### RECORDED INFORMATION
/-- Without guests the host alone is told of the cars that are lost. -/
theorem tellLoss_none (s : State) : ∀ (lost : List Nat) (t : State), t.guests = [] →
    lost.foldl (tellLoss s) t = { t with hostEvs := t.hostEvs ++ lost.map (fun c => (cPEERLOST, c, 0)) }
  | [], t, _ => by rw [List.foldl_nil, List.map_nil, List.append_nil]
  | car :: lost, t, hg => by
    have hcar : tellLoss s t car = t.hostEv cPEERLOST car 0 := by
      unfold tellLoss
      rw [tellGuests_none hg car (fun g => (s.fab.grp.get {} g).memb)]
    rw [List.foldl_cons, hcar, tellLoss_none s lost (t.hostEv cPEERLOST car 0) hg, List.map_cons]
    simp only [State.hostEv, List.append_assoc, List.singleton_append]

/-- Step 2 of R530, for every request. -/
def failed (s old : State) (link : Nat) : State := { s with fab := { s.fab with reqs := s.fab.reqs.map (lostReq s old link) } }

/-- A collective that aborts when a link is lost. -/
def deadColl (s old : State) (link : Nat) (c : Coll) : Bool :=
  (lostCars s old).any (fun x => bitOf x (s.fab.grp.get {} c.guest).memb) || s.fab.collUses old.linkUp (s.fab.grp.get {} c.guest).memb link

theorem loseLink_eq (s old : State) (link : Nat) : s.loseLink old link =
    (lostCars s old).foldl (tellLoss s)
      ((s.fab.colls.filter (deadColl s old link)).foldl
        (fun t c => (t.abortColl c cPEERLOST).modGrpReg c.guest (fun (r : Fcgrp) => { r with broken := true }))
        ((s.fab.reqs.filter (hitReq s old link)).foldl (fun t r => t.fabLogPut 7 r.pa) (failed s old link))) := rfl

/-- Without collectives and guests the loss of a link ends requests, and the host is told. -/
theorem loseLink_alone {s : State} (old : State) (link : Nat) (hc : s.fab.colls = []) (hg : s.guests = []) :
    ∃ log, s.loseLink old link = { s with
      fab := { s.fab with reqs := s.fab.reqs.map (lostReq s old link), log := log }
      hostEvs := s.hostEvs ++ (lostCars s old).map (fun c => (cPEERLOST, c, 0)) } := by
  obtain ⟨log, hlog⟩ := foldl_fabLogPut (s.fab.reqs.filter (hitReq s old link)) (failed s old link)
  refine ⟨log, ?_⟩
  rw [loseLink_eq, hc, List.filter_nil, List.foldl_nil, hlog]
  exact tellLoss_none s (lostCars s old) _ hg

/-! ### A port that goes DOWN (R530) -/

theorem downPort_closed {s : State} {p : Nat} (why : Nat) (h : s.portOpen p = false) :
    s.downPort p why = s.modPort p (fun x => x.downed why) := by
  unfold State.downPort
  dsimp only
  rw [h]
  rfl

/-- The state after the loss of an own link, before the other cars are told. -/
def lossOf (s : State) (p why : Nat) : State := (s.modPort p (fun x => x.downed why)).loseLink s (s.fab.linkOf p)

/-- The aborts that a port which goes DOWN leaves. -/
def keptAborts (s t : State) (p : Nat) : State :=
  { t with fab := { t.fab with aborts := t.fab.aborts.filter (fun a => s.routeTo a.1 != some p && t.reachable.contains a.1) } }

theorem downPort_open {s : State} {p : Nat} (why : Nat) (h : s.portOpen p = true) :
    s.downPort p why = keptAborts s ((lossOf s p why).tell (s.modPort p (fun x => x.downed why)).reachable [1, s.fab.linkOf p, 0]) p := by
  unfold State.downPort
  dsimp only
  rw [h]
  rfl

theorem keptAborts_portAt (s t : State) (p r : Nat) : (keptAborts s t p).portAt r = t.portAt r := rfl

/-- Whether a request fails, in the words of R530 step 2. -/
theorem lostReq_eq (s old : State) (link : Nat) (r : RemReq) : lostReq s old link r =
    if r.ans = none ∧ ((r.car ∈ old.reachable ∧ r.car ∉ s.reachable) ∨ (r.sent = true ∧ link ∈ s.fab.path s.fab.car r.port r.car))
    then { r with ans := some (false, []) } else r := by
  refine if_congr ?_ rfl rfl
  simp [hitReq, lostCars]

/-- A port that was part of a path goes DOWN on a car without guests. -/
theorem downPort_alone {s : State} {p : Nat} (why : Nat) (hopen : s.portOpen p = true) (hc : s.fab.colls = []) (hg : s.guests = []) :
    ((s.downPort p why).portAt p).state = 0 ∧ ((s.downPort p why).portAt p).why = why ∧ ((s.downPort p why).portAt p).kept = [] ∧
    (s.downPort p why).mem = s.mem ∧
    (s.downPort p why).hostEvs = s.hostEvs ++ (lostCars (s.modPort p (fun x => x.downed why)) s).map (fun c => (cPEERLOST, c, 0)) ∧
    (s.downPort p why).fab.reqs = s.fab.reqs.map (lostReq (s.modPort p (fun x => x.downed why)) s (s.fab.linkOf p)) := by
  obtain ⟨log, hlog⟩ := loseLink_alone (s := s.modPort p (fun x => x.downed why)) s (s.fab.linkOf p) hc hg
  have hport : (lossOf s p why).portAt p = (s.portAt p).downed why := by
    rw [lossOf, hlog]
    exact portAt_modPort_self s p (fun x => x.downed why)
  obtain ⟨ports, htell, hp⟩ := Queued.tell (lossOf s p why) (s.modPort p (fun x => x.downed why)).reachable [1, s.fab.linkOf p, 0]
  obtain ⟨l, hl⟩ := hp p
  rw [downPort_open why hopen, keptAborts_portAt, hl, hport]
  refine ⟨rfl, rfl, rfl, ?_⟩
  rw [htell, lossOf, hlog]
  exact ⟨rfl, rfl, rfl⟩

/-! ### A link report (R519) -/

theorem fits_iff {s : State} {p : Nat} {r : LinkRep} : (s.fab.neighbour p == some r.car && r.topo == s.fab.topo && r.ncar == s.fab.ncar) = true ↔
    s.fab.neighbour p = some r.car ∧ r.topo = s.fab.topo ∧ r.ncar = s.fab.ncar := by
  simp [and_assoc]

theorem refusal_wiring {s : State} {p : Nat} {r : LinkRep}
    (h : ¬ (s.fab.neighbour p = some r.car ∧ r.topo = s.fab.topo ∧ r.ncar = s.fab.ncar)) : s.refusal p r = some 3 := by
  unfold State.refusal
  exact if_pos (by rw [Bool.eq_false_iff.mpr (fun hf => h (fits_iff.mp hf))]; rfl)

### TASK INSTRUCTIONS
Only lines holding the word "exact" belong in the answer; copy all of them from the records.

### TASK SOLUTION
  exact tellLoss_none s (lostCars s old) _ hg
    exact portAt_modPort_self s p (fun x => x.downed why)
  exact ⟨rfl, rfl, rfl⟩
  exact if_pos (by rw [Bool.eq_false_iff.mpr (fun hf => h (fits_iff.mp hf))]; rfl)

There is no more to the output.